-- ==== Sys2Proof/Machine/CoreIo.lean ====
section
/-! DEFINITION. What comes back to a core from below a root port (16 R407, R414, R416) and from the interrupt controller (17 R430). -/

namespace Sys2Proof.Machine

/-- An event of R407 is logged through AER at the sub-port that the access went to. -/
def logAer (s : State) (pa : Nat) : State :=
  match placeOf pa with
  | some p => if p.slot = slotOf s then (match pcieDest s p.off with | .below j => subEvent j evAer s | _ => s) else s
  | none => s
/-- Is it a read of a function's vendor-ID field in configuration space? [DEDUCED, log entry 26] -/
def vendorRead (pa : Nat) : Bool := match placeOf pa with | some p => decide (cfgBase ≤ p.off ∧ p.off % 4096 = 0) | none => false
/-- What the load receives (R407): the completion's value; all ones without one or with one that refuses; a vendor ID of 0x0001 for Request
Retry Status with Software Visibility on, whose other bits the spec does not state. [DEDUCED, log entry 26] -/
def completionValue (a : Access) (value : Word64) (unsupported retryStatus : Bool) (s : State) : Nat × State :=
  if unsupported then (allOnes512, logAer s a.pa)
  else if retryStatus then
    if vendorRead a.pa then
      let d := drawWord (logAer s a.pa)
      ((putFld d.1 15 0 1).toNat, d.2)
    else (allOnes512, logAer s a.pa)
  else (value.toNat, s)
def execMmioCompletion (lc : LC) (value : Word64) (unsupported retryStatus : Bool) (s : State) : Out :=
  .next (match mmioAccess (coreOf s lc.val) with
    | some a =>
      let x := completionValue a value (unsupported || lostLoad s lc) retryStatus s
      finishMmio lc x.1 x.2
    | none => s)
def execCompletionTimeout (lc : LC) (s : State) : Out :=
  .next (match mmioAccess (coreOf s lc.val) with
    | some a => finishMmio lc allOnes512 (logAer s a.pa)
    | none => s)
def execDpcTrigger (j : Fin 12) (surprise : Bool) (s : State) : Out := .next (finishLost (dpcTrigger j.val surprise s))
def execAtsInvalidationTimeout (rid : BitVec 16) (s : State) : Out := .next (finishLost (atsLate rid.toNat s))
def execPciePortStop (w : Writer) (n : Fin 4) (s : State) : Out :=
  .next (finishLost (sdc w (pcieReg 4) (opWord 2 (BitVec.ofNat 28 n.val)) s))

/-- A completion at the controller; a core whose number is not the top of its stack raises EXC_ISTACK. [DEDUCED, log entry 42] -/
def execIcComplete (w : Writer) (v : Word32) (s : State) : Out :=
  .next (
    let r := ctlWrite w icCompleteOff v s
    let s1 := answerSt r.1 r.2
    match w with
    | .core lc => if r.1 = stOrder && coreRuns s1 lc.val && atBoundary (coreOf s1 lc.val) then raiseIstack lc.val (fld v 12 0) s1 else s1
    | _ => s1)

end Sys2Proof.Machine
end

...

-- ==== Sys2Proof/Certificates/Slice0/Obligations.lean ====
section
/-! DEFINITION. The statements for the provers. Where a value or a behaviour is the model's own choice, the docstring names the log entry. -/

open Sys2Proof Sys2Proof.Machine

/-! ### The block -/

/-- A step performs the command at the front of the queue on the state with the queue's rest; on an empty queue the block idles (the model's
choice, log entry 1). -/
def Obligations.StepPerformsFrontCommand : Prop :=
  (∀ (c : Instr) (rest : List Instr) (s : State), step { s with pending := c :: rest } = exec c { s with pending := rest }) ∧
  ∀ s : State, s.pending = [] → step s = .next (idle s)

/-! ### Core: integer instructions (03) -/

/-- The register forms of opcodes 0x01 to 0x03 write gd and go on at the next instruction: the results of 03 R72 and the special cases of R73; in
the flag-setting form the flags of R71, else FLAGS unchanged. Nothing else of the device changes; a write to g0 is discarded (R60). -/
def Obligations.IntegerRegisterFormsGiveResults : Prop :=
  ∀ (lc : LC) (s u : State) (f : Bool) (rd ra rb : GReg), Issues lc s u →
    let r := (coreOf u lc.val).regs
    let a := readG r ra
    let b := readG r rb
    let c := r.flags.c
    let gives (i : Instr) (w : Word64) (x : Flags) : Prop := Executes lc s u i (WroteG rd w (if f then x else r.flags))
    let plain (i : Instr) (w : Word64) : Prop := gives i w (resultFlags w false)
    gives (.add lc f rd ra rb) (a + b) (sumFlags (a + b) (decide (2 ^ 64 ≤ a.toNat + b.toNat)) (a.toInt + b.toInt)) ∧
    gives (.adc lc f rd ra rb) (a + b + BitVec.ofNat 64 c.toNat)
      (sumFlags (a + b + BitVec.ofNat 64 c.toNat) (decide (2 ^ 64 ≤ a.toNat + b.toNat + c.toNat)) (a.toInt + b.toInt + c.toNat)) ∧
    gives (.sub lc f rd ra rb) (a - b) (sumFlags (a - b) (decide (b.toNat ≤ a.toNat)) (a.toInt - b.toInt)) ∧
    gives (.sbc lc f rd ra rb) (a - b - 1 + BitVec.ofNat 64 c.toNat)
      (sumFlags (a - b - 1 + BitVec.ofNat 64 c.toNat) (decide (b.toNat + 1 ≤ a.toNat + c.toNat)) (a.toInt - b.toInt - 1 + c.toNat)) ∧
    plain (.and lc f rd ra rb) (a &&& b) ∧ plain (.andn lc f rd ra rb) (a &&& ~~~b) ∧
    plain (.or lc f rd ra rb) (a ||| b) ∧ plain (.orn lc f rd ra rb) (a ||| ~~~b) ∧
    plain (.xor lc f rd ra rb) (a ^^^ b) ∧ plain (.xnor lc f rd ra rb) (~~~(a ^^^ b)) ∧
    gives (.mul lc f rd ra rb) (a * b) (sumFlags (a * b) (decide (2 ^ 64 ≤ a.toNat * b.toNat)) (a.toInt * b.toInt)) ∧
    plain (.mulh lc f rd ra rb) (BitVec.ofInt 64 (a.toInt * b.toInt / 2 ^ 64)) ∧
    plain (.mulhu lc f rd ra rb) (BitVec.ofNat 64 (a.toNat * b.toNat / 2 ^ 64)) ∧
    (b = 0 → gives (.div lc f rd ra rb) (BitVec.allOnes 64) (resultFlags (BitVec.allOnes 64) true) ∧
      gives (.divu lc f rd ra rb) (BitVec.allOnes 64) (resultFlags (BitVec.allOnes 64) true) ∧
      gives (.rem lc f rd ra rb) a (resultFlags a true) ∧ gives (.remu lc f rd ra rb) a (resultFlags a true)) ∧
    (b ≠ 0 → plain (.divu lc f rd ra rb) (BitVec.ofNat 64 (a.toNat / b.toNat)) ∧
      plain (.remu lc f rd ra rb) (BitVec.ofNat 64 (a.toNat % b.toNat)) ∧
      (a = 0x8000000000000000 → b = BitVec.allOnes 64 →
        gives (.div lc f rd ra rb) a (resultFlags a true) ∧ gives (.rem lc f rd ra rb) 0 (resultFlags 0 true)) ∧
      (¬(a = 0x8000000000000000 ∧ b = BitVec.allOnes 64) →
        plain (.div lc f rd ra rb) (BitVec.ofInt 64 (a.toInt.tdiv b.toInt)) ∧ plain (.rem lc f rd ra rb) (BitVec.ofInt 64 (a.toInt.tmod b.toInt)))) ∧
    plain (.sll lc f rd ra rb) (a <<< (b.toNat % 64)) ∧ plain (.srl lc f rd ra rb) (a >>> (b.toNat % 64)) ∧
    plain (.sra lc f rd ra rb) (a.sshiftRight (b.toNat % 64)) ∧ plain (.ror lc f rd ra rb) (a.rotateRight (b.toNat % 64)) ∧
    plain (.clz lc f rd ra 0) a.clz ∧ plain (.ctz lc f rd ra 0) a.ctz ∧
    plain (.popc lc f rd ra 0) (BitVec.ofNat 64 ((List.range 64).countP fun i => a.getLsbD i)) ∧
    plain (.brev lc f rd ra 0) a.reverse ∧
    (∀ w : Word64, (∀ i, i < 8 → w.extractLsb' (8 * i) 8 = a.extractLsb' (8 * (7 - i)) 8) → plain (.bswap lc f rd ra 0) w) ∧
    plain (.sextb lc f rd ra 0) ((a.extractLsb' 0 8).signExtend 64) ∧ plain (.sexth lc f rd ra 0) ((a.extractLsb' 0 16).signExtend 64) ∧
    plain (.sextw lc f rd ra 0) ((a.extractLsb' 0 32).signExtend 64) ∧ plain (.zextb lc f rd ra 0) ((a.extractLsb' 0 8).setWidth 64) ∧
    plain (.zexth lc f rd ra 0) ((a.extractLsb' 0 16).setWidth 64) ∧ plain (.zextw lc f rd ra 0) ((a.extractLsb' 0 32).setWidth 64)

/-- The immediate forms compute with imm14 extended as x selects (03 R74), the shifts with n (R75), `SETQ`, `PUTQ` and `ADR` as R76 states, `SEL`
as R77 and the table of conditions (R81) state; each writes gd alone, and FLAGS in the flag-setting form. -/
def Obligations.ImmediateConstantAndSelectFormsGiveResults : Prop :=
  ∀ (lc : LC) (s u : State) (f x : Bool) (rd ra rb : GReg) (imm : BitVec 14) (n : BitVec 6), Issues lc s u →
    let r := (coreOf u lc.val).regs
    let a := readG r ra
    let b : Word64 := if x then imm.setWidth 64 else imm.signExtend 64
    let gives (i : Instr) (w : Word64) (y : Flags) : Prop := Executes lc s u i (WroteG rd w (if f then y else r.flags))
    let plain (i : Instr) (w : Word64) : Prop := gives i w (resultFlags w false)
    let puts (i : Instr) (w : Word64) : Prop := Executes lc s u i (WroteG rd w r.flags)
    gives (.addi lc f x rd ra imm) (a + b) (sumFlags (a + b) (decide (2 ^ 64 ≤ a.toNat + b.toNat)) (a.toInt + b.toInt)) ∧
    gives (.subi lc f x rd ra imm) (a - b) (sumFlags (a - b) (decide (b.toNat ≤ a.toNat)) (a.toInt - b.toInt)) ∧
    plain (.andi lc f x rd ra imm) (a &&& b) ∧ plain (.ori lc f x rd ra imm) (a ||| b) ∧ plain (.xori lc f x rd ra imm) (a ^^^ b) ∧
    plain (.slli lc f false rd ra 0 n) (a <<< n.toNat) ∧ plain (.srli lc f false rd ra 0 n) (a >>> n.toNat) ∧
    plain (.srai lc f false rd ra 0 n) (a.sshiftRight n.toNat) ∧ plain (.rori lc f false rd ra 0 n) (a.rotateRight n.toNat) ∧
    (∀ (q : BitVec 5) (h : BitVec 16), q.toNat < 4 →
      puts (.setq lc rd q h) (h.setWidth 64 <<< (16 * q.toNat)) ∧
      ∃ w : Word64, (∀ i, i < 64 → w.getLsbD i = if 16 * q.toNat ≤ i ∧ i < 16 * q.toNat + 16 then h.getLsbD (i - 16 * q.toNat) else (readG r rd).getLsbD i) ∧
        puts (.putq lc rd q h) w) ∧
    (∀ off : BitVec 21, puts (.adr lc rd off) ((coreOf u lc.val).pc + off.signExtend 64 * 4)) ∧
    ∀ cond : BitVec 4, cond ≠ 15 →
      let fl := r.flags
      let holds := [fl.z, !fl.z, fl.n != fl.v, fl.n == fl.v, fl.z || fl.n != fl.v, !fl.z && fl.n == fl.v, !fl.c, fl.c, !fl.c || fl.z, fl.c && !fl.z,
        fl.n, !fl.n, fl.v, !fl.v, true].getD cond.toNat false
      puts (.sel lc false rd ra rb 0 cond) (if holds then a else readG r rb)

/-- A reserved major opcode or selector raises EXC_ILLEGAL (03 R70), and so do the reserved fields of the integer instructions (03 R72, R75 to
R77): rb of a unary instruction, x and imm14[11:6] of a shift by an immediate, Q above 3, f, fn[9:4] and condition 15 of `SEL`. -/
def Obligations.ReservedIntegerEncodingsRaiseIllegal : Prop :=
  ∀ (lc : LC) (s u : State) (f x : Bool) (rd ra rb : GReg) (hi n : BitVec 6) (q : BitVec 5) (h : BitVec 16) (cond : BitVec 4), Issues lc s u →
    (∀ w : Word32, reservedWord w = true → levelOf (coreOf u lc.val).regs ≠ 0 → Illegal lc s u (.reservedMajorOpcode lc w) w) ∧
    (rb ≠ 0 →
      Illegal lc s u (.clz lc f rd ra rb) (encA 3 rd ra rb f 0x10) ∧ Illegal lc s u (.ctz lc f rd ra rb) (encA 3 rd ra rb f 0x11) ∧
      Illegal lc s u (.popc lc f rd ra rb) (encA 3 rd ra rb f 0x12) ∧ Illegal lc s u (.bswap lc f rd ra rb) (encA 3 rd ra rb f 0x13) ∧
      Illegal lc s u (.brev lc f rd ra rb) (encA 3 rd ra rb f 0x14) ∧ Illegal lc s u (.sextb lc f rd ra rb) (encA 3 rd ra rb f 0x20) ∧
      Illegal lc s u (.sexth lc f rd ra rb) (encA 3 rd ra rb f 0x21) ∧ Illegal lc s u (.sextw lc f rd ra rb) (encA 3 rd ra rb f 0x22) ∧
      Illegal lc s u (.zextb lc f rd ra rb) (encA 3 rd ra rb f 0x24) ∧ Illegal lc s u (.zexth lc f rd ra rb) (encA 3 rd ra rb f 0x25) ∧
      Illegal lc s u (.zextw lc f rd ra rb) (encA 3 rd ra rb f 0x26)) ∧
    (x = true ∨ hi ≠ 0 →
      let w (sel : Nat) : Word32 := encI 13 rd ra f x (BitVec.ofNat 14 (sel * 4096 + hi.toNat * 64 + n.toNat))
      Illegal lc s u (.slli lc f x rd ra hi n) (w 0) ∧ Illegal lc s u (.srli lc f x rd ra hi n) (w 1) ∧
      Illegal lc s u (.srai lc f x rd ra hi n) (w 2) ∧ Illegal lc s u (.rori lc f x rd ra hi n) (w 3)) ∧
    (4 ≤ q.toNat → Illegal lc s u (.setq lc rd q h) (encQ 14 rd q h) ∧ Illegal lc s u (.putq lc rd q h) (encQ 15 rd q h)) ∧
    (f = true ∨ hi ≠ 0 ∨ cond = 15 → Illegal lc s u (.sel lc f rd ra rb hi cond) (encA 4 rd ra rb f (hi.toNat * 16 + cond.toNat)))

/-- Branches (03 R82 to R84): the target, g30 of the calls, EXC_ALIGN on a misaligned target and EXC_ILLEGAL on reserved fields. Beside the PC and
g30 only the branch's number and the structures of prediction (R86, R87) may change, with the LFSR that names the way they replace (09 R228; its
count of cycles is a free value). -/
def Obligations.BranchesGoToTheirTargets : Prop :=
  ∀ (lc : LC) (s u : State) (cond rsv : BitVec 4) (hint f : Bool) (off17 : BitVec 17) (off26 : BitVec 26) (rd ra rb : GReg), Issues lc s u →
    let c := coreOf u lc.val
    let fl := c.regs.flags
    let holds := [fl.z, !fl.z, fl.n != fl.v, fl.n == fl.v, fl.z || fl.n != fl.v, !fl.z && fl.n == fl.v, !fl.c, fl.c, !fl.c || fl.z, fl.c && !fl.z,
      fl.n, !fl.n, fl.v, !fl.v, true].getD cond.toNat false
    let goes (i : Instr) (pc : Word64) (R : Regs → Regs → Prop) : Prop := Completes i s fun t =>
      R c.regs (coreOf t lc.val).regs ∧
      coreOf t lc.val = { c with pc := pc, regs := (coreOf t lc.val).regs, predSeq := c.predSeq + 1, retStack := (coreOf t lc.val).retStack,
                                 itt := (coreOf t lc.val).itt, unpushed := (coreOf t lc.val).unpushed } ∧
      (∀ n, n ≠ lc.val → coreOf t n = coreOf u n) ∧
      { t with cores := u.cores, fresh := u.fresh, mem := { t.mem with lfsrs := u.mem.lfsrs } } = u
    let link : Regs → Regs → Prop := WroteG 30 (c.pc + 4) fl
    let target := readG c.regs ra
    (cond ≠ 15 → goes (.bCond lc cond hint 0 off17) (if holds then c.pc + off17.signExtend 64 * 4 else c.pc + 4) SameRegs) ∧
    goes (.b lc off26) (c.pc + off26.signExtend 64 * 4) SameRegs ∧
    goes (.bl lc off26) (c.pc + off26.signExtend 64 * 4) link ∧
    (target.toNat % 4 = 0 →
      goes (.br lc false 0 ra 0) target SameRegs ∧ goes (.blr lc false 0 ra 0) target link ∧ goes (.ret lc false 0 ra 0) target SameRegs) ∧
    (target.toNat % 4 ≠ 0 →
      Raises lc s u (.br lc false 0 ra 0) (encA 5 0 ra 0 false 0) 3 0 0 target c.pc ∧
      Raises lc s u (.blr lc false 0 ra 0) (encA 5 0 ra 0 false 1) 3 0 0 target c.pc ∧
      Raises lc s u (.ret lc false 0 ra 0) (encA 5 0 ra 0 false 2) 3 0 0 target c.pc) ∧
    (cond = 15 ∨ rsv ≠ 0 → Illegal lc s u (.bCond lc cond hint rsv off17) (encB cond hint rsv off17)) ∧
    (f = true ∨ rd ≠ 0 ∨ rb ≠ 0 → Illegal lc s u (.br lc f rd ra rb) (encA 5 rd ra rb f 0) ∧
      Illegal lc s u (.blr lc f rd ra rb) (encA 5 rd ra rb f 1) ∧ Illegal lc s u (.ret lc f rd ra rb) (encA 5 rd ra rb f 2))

Directions -
Would you output, from the records above, exactly the run of lines that starts at the line containing "6), Issues lc s u →" and ends at the line containing "gives (.addi lc", and only that run?

Result of this task -
  ∀ (lc : LC) (s u : State) (f x : Bool) (rd ra rb : GReg) (imm : BitVec 14) (n : BitVec 6), Issues lc s u →
    let r := (coreOf u lc.val).regs
    let a := readG r ra
    let b : Word64 := if x then imm.setWidth 64 else imm.signExtend 64
    let gives (i : Instr) (w : Word64) (y : Flags) : Prop := Executes lc s u i (WroteG rd w (if f then y else r.flags))
    let plain (i : Instr) (w : Word64) : Prop := gives i w (resultFlags w false)
    let puts (i : Instr) (w : Word64) : Prop := Executes lc s u i (WroteG rd w r.flags)
    gives (.addi lc f x rd ra imm) (a + b) (sumFlags (a + b) (decide (2 ^ 64 ≤ a.toNat + b.toNat)) (a.toInt + b.toInt)) ∧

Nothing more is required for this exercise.